Before_Features = df.drop(['formula','composition','ZT','Unnamed: 0'], axis =1)
'''
我们像任何其他Scikit-learn估计器一样初始化它。阈值的默认值总是0。
而且，估计器显然只对数字数据有效，如果数据中存在分类特征，估计器就会抛出错误。
所以我们需要把数字特性子集放到另一个dataframe中
'''
The_mat_num = Before_Features.select_dtypes(include='number')
print(The_mat_num.shape)

# 将估计量与数据进行拟合
transformed = vt.fit_transform(The_mat_num)
# print(transformed)
'''
直接调用fit_transform将以numpy数组的形式返回dataframe，并删除特性。
但有时，我们不希望得到那种格式的结果，因为列名将被删除。考虑选择:
'''
_ = vt.fit(The_mat_num)
mask = vt.get_support()
'''
首先，我们将估计器与数据相匹配，并调用它的get_support()方法。
对于未删除的列，它返回一个为真值的布尔类型的掩码。然后我们可以使用这个掩码来像这样划分数据:
'''
The_mat_reduced = The_mat_num.loc[:, mask]
print(The_mat_num.shape)
'''
以上特征均具有不同的中位数，四分位数和范围完全不同的分布。 我们无法将这些功能相互比较。
我们可以使用的一种方法是通过将所有特征除以均值来对其进行归一化
'''
normalized_df = The_mat_num / The_mat_num.mean()
# print(normalized_df.head())
# print(normalized_df.var())

vt = VarianceThreshold(threshold=.16)

# Fit
_ = vt.fit(normalized_df)

# Get the mask
mask = vt.get_support()

# Subset the DataFrame
te_final = The_mat_num.loc[:, mask]
te_final


In [None]:
# 特征工程：皮尔逊相关系性
import matplotlib.pyplot as plt
import seaborn as sns
def correlation(dataset, threshold):
    col_corr = set()  # 相关列的所有名称的集合
    corr_matrix = dataset.corr()
    for i in range(len(corr_matrix.columns)):
        for j in range(i):
            if abs(corr_matrix.iloc[i, j]) > threshold: # 我们感兴趣的是绝对值
                colname = corr_matrix.columns[i]  # 获取列的名称获取列的名称
                col_corr.add(colname)
    af_corr = dataset.drop(col_corr,axis=1)
    return af_corr


af_both = correlation(te_final, 0.64)
print('Shape sould be:', af_both.shape)

A_cor = af_both.corr()
plt.figure(figsize=(25,20))
sns.heatmap(A_cor,cmap=plt.cm.CMRmap_r,annot=False)
plt.title("Correlation",size = 20)
plt.show()

In [None]:
from sklearn.model_selection import train_test_split,KFold
KF = KFold(n_splits = 10)
Y = df['ZT']
X_train, X_test, y_train, y_test = KF.train_test_split(af_both, Y, test_size=0.20, random_state=415)


In [None]:
from tqdm import tqdm
N_epoch = 1000
best_loss = 9999
par = tqdm(range(N_epoch))
for i in par:
    epoch_loss = 0
    epoch_loss_v = 0

    for data, label in train_loader:
        data = data.to(device)
        label = label.to(device)
        optimizer.zero_grad()
        pre = model(data)
        loss = loss_f(pre, data)
        loss.backward()
        optimizer.step()
        epoch_loss = epoch_loss + loss.item()

    with torch.no_grad():
        for data, label in valid_loader:
            data = data.to(device)
            label = label.to(device)
            pre = model(data)
            loss = loss_f(pre, data)
            epoch_loss_v = epoch_loss_v + loss.item()
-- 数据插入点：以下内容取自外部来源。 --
-- ==== Sys2Proof/Tests/Slice0.lean ====
section
/-! SUPPORT. The model's own tests, with values from 95_test_vectors.md and the worked examples of the rules, and a
witness for the hypotheses of each statement. -/

namespace Sys2Proof.Tests

open Sys2Proof Sys2Proof.Machine

/-! ### Helpers -/

/-- The next state of an outcome. -/
def nextOf : Host.Outcome State Fault Refusal → Option State
  | .next s => some s
  | .fault _ => none
  | .refused _ => none

/-- The reset state with a command in flight. -/
def busyWith (i : Instr) : State := State.reset.accept i

/-- A state with a list of turns to come. -/
def withTurns (s : State) (l : List Turn) : State := s.setSchedule l

/-- A write at an offset as a turn. -/
def writeAt (off : Offset) (v : Word) : Turn := .host (.access (.write off v))

/-- A read at an offset as a turn. -/
def readAt (off : Offset) : Turn := .host (.access (.read off))

/-- The reset state with ACC and ARG set. -/
def withCrc (acc : DWord) (arg : Word) : State := (State.reset.setAcc acc).setArg arg

/-- The reset state with a key and a block. -/
def withTea (k : TeaKey) (b : TeaBlock) : State := (State.reset.setKey k).setBlock b

/-- ACC after a command. -/
def accAfter (i : Instr) (s : State) : Option DWord := (nextOf (exec i s)).map State.acc

/-- The block after a command. -/
def blockAfter (i : Instr) (s : State) : Option TeaBlock := (nextOf (exec i s)).map State.block

/-- STATUS, read as a word, after one step. -/
def statusAfter (s : State) : Option Word := (nextOf (step s)).map fun t => statusWord t.status

/-- `rdata` after one step. -/
def rdataAfter (s : State) : Option Word := (nextOf (step s)).map State.rdata

/-! ### Well-formedness and decoding (30_encoding.md R80, R81, R84, R85) -/

theorem test_wf_refuses_reserved : CommandWord.wf ⟨0x01, 0x000001⟩ = false := by decide
theorem test_wf_refuses_unassigned : CommandWord.wf ⟨0x05, 0x000000⟩ = false := by decide
theorem test_wf_accepts_each : ∀ i : Fin 7,
    CommandWord.wf ⟨[0x00, 0x01, 0x02, 0x03, 0x04, 0x10, 0x11].get i, 0⟩ = true := by decide

/-- Words written out bit by bit from the rows of spec/opcode_table.json. -/
theorem test_decode_nop : decode 0b00000000000000000000000000000000 = .ok .nop := by rfl
theorem test_decode_crcInit : decode 0b00000000000000000000000000000001 = .ok .crcInit := by rfl
theorem test_decode_crcUpd8 : decode 0b00000000000000000000000000000010 = .ok .crcUpd8 := by rfl
theorem test_decode_crcUpd16 : decode 0b00000000000000000000000000000011 = .ok .crcUpd16 := by rfl
theorem test_decode_crcUpd32 : decode 0b00000000000000000000000000000100 = .ok .crcUpd32 := by rfl
theorem test_decode_teaEnc : decode 0b00000000000000000000000000010000 = .ok .teaEnc := by rfl
theorem test_decode_teaDec : decode 0b00000000000000000000000000010001 = .ok .teaDec := by rfl

/-- X5, X6: unassigned opcodes. -/
theorem test_decode_unassigned :
    decode 0x00000005 = .error (.unassignedOpcode 0x05) ∧ decode 0x0000000F = .error (.unassignedOpcode 0x0F) ∧
    decode 0x00000012 = .error (.unassignedOpcode 0x12) ∧ decode 0x000000FF = .error (.unassignedOpcode 0xFF) :=
  ⟨rfl, rfl, rfl, rfl⟩

/-- X7, X8: reserved bits set. -/
theorem test_decode_reserved :
    decode 0x00000101 = .error (.reservedBitsSet 0x000001) ∧ decode 0x80000010 = .error (.reservedBitsSet 0x800000) :=
  ⟨rfl, rfl⟩

/-! ### Commands -/

/-- 42_control.md R150: STATUS 0x4 idle, 0x5 after the write, 0x6 after completion. -/
theorem test_nop_status :
    let s := State.reset.setStatus ⟨false, false, true, false⟩
    statusAfter (withTurns s [writeAt 0x0C 0]) = some 0x5 ∧
    (nextOf (exec .nop (s.accept .nop))).map (fun t => statusWord t.status) = some 0x6 := by decide

/-- C1. -/
theorem test_crcInit : accAfter .crcInit (withCrc 0x0123456789ABCDEF 0) = some 0xFFFFFFFFFFFFFFFF := by decide
/-- C4: ARG[31:8] ignored. -/
theorem test_crcUpd8_ignores_high_bits :
    accAfter .crcUpd8 (withCrc 0xFFFFFFFFFFFFFFFF 0xFFFFFF31) = some 0xD4895E3CB9E4412D := by decide +kernel
/-- C10: an arbitrary ACC. -/
theorem test_crcUpd8_arbitrary :
    accAfter .crcUpd8 (withCrc 0x0123456789ABCDEF 0x0000005A) = some 0xA854249BFA74ED0D := by decide +kernel
/-- C13: ARG[31:16] ignored. -/
theorem test_crcUpd16_ignores_high_bits :
    accAfter .crcUpd16 (withCrc 0xFFFFFFFFFFFFFFFF 0xABCD0041) = some 0x3082D3D92B4A257F := by decide +kernel
/-- C16: the low byte first. -/
theorem test_crcUpd16_order :
    accAfter .crcUpd16 (withCrc 0xFFFFFFFFFFFFFFFF 0x00004E2D) = some 0xD6E28227206B9E92 := by decide +kernel
/-- C17: the least significant byte first. -/
theorem test_crcUpd32_order :
    accAfter .crcUpd32 (withCrc 0xFFFFFFFFFFFFFFFF 0x34333231) = some 0xDE31064D7E008E2B := by decide +kernel
/-- C22. -/
theorem test_crcUpd32_from_zero :
    accAfter .crcUpd32 (withCrc 0 0x00000080) = some 0x7A092894E7201C5F := by decide +kernel
/-- T3: an asymmetric key. -/
theorem test_teaEnc : blockAfter .teaEnc
    (withTea ⟨0x01234567, 0x89ABCDEF, 0xFEDCBA98, 0x76543210⟩ ⟨0x01234567, 0x89ABCDEF⟩) =
      some ⟨0x17B5BA51, 0x98581091⟩ := by decide +kernel
/-- T7: the right shift is logical. -/
theorem test_teaEnc_logical_shift :
    blockAfter .teaEnc (withTea ⟨0, 0, 0, 0⟩ ⟨0x80000000, 0⟩) = some ⟨0x8781CE72, 0x034D3869⟩ := by decide +kernel
/-- T10: an asymmetric key. -/
theorem test_teaDec : blockAfter .teaDec
    (withTea ⟨0x01234567, 0x89ABCDEF, 0xFEDCBA98, 0x76543210⟩ ⟨0x01234567, 0x89ABCDEF⟩) =
      some ⟨0x5EF42076, 0xDE9A3D24⟩ := by decide +kernel
/-- T9. -/
theorem test_teaDec_zero :
    blockAfter .teaDec (withTea ⟨0, 0, 0, 0⟩ ⟨0, 0⟩) = some ⟨0x1423FF6D, 0x9216EF3A⟩ := by decide +kernel
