-- ==== Sys2Proof/Machine/Io.lean ====
section
/-! DEFINITION. Input and output (43_io.md): IN and OUT. -/

namespace Sys2Proof.Machine

/-- IN (R113): `x[AC] <- SW`, the sample of this Step, which is then gone; Z is unchanged. -/
def execInput (σ : State) : Host.Outcome State Fault Refusal :=
  .next (writeRegStep σ.dropSample .ac σ.switchSample)

/-- OUT (R114): `x[RS] <- x[AC]`; Z is unchanged. -/
def execOutput (σ : State) : Host.Outcome State Fault Refusal := .next (writeRegStep σ .rs (σ.operand .ac))

end Sys2Proof.Machine
end

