-- ==== Sys2Proof/Machine/Step.lean ====
section
/-! DEFINITION. One Step of the fetch/decode/execute state machine (R41), and how a word is placed where the next Step
fetches. -/

namespace Sys2Proof.Machine

/-- One Step (R41): nothing on a halted machine (R31); else the word at `pc` is fetched and decoded, and either its
instruction executes or, where it is unrecognized, only the counter advances (R75). -/
def step (s : State) : Host.Outcome State Fault Refusal :=
  if s.halted then .next s
  else
    match decode s.params s.fetch with
    | .ok i => exec i s
    | .error _ => .next (noOp s)

/-- The state with one word placed at `pc` in the program store, the program made long enough to hold it and the
machine not halted by `ovf`, so that the next Step fetches and runs that word. It stands for the host's program load
(R134, log entry 2). -/
def State.withFetchWord (s : State) (nbits w : Nat) : State :=
  { s with
    prog := progWrite s.prog s.pc.toNat (BitVec.ofNat 16 (w % 2 ^ nbits))
    len := ⟨max s.len.val (s.pc.toNat + 1), by have := s.len.isLt; have := s.pc.isLt; omega⟩
    ovf := false }

end Sys2Proof.Machine
end

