/-- Settles O56: the load is one operation from a reachable state, and what it and a RESET leave is said by their own
rules. -/
theorem firstLoadNeedsNoReset : Obligations.FirstLoadNeedsNoReset := by
  intro s hs
  refine ⟨step_of_halted (State.halted_of_len_eq_zero hs.len), fun w ws hlen => ?_⟩
  have hreachable : (s.load (w :: ws)).Reachable := .operation (.load (w :: ws)) (.beforeFirstLoad hs) rfl
  obtain ⟨-, -, hreset, -⟩ := resetLeavesRegistersAndFlagZero
  obtain ⟨hruns, hfetch⟩ := loadedProgramStartsAtItsFirstWord s w ws hlen
  exact ⟨hreachable, hruns, hfetch, fun r hr => s.load_reg_of_ne_pc _ hr, s.load_z _, s.load_sameMemory _,
    hreset _, State.resetOp_z _, s.resetOp_load _⟩

end Sys2Proof.Machine
end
    if epoch_loss_v / len(valid_loader) < best_loss:
        # print('Save Model..')
        best_loss = epoch_loss_v / len(valid_loader)
        torch.save(model.encoder.state_dict(), './result/Encoder-72.pth')
        torch.save(model.state_dict(), './result/Auto-Encoder-72.pth')

    train_loss_list.append(epoch_loss)
    valid_loss_list.append(epoch_loss_v)
    np.savetxt('./result/train_loss.txt', train_loss_list, fmt='%.5f')
    np.savetxt('./result/valid_loss.txt', valid_loss_list, fmt='%.5f')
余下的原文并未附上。